Somewhere along the way though, reading wasn’t quite enough — I had the chutzpah to think that I could write as well. I do often tell people that the best way to write a book is to read a huge number of them. It helps you internalize how books work, how they are structured, where chapters naturally begin and end, and to become a better storyteller. When people tell me they want to be a writer and then tell me they don’t read, it’s an instant red flag. It’s fine not to be a reader, but it’s not a good idea to be a writer who doesn’t read. I passed my own test though. As a good reader, wouldn’t I also be a good writer?

The problem with writing is that even with the best background in the world — a mostly comprehensive knowledge of contemporary fiction (and nonfiction! I read that, too!) — it’s really, really hard.
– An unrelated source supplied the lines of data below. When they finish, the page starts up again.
/-- A slot of the two wear records as read: its sequence number where it is valid (R124). -/
def wearValid (l : List Byte) : Option Nat :=
  let seq := beAt l 0 4
  if beAt l 0x3C 4 = crc32c (l.take 0x3C) ∧ seq ≠ 0xFFFFFFFF then some seq else none

/-- The account loaded from a record (R130). -/
def State.loadWear (s : State) (n : Nat) (l : List Byte) (inB : Bool) : State :=
  let p := Page.lmp n
  let s1 := (List.range 4).foldl (fun s w => s.setFld p LMP.WEAR_W_WEIGHTED (beAt l (4 + 4 * w) 4 * 36000) w) s
  let s2 := s1.setBay n { s1.bay n with onMs := beAt l 0x18 4 * 36000, wearSeq := beAt l 0 4, wearSlotB := inB }
  (s2.setFld p LMP.LIFE_WEAR_COUNT (beAt l 0x14 4)).setFld p LMP.FAILOVERS_COUNT (beAt l 0x1C 2)

/-- The account from both slots: the valid one with the higher SEQ; from zero with WEAR_RECORD where neither is valid (the
sequence number the N768 then goes on from is free). -/
def State.loadSlots (s : State) (n : Nat) (wear : List Byte) : State :=
  let a := wear.take 64
  let b := (wear.drop 64).take 64
  match wearValid a, wearValid b with
  | some x, some y => if x < y then s.loadWear n b true else s.loadWear n a false
  | some _, none => s.loadWear n a false
  | none, some _ => s.loadWear n b true
  | none, none =>
    let s1 := (s.loadWear n (zeros 64) true).drawn
    (s1.setBay n { s1.bay n with wearSeq := s.free % 2 ^ 32 }).raise (Page.lmp n) LMP.S_WEAR_RECORD

/-! ## LM_EN and the module states (R119 to R121) -/

/-- LM_EN falls: lasers stop, the module is OFF, and the wear record is written (R121, R130). -/
def State.lmEnFall (s : State) (n : Nat) (wearOk : Bool) : State :=
  if s.lmEn n then
    let s1 := s.setFlag (Page.lmp n) LMP.LMP_STATUS_LEN false
    let s2 := if 4 ≤ s.mstate n then s1.setFld (Page.lmp n) LMP.LMP_STATUS_MSTATE 3 else s1
    let s3 := s2.setBay n { s2.bay n with emitting := 0, runOk := 0, biasOk := 0 }
    (s3.showStandby n).writeWear n wearOk
  else s

/-- LM_EN may rise (R119, R641): ENABLE, an accepted identity, the module OFF, no power-up hold, and the engine's domain up
(R633). -/
def State.mayEnable (s : State) (n : Nat) : Bool :=
  s.flag (Page.lmp n) LMP.LMP_CTL_ENABLE && s.mstate n == 3 && s.flag (Page.lmp n) LMP.LMP_STATUS_ID_OK
    && !s.flag Page.dev DEV.DEV_STATUS_HOLD && !s.aon.por && !s.scanStops && s.domainUp (n / 2)

/-- Module `n` becomes READY: its standby lasers await a closure run, and a wavelength that found no ready laser takes the
first that is (R117, R132). -/
def State.enterReady (s : State) (n : Nat) : State :=
  let s1 := s.setFld (Page.lmp n) LMP.LMP_STATUS_MSTATE 5
  let one (s : State) (w : Nat) : State :=
    if (s.feed (n / 2) w).waits && s.laserReady n w then
      ((s.selectFeed n w).driveAct n w true).setFeed (n / 2) w { s.feed (n / 2) w with waits := false }
    else if s.carries n w then s
    else s.becomeStandby n w
  ((List.range 4).foldl one s1).showStandby n

/-- One wavelength of the choice of R117. -/
def State.chooseFeed (s : State) (k w : Nat) : State :=
  let f := s.feed k w
  if f.chosen then s
  else if s.laserReady (2 * k) w then
    ((s.selectFeed (2 * k) w).driveAct (2 * k) w true).setFeed k w { f with chosen := true }
  else if s.laserReady (2 * k + 1) w then
    ((s.selectFeed (2 * k + 1) w).driveAct (2 * k + 1) w true).setFeed k w { f with chosen := true }
  else s.setFeed k w { f with chosen := true, waits := true }

/-- A reset that reaches engine `k`: no wavelength has a carrying feed and every LM_ACT bit is low (R117). -/
def State.resetFeeds (s : State) (k : Nat) : State :=
  let one (s : State) (n : Nat) : State :=
    let s1 := s.setFld (Page.lmp n) LMP.LMP_STATUS_CARRY 0
    (s1.setBay n { s1.bay n with act := 0, takeWait := 0 }).showStandby n
  ([0, 1, 2, 3].foldl (fun s w => s.setFeed k w dflt.feed) (one (one s (2 * k)) (2 * k + 1)))

/-! ## Failover, takes and swaps (R131 to R139) -/

/-- A move of wavelength `w` to module `n` starts: LM_ACT rises there (R133 step 1). -/
def State.startMove (s : State) (n w : Nat) (why : MoveWhy) : State :=
  let k := n / 2
  (s.driveAct n w true).setFeed k w { s.feed k w with move := some (why, n % 2 == 1) }

/-- A move to module `n` ends without a switch: both feeds have failed (R137). -/
def State.dropMove (s : State) (n w : Nat) : State :=
  let k := n / 2
  let s1 := (s.driveAct n w false).setFeed k w { s.feed k w with move := none }
  (s1.raise (Page.lmp n) LMP.S_NO_STANDBY).raise (Page.lmp (partner n)) LMP.S_NO_STANDBY

/-- Wavelength `w` has failed at module `n`, which carries it or is about to take it over (R131, R133, R135, R137). -/
def State.laserFails (s : State) (n w : Nat) : State :=
  let k := n / 2
  let s1 := (s.setLaserBit n LMP.LMP_STATUS_LASER_FAULT w true).showStandby n
  match (s.feed k w).move with
  | some (_, toB) =>
    if toB == (n % 2 == 1) then s1.dropMove n w
    else s1.setFeed k w { s.feed k w with move := some (.failure, toB) }
  | none =>
    if s.carries n w then
      if s.laserBit (partner n) LMP.LMP_STATUS_STANDBY_OK w then s1.startMove (partner n) w .failure
      else s1.raise (Page.lmp n) LMP.S_NO_STANDBY
    else s1

/-- Module `n` is the target of a move of wavelength `w`. -/
def State.moveTo (s : State) (n w : Nat) : Bool :=
  match (s.feed (n / 2) w).move with
  | some (_, toB) => toB == (n % 2 == 1)
  | none => false

/-- Every wavelength that module `n` carries, or is about to take, has failed. -/
def State.moduleFails (s : State) (n : Nat) : State :=
  (List.range 4).foldl (fun s w => if s.carries n w || s.moveTo n w then s.laserFails n w else s) s

/-- A takeover after a failure is under way at engine `k` (R137). -/
def State.takeoverAt (s : State) (k : Nat) : Bool :=
  (List.range 4).any (fun w => match (s.feed k w).move with | some (.failure, _) => true | _ => false)

/-- One wavelength of a TAKE (R135, R137): waits for a takeover of the engine, has no effect where the module carries it, is
refused where its laser is not eligible. -/
def State.takeOne (s : State) (n w : Nat) : State :=
  if s.carries n w || s.moveTo n w then s
  else if s.laserBit n LMP.LMP_STATUS_STANDBY_OK w then s.startMove n w .take
  else s.setFlag (Page.lmp n) LMP.LMP_STATUS_TAKE_REFUSED true

/-- The TAKE bits of `mask`. -/
def State.takeAll (s : State) (n mask : Nat) : State :=
  if s.takeoverAt (n / 2) then s.setBay n { s.bay n with takeWait := Nat.lor (s.bay n).takeWait mask }
  else (List.range 4).foldl (fun s w => if Nat.bitAt mask w then s.takeOne n w else s) s

/-- The end of a swap request: the wear record is written, LM_EN falls and SWAP_READY is set (R139 steps 2 and 3). -/
def State.swapDone (s : State) (n : Nat) (wearOk : Bool) : State :=
  let s1 := if s.lmEn n then s.lmEnFall n wearOk else s.writeWear n wearOk
  s1.setFlag (Page.lmp n) LMP.LMP_STATUS_SWAP_READY true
I got an M.F.A. in fine arts in fiction and wrote my first novel in 2005, my second in 2007 and my third in 2010, and started my fourth in 2014. It was that fourth novel that was accepted by Dutton Books and published in hardcover in 2018. I’m now working on my second book with Dutton, and that, too, hasn’t been an easy road. I started writing it in 2016 and as of the writing of this essay, it’s not even close to done.

The thing about things being hard is that it makes you feel insecure, especially when there are other things in your life that you are naturally good at. I only have an hour or so a day to devote to novel writing, and it is an hour when most people are not awake. But that’s the only way to get a book written if you have a full-time job that also requires socializing, as well as have friends and family. And I will admit that when writing gets hard, I default to reading. I remain, at my core, very good at reading. And still, even with four and a half books under my belt, just kind of OK at writing.

In his masterful book On Writing, Stephen King says that writing is the only form of ESP that he knows of — the only way that he, as a writer, can get into the head of me, as a reader. What a powerful statement that is! It’s something I think about all the time when I’m reading and I’m truly carried away by a book. And when you read some of the best writers in the world, like King, they do get in your brain. It’s also, weirdly, true about writing. When the story is flowing so that it almost bypasses your active brain and the ESP is happening between your subconscious mind and the words coming up on the screen, that’s when the magic happens.

Nineteen years into my career as a publisher and one year into my career as a professional writer, I can honestly say that I still prefer reading to writing. But writing does provide that little element of wonder, of other-worldliness, that nothing else can really do. And I guess that’s why I keep at it even though it is the hardest thing I’ve ever attempted.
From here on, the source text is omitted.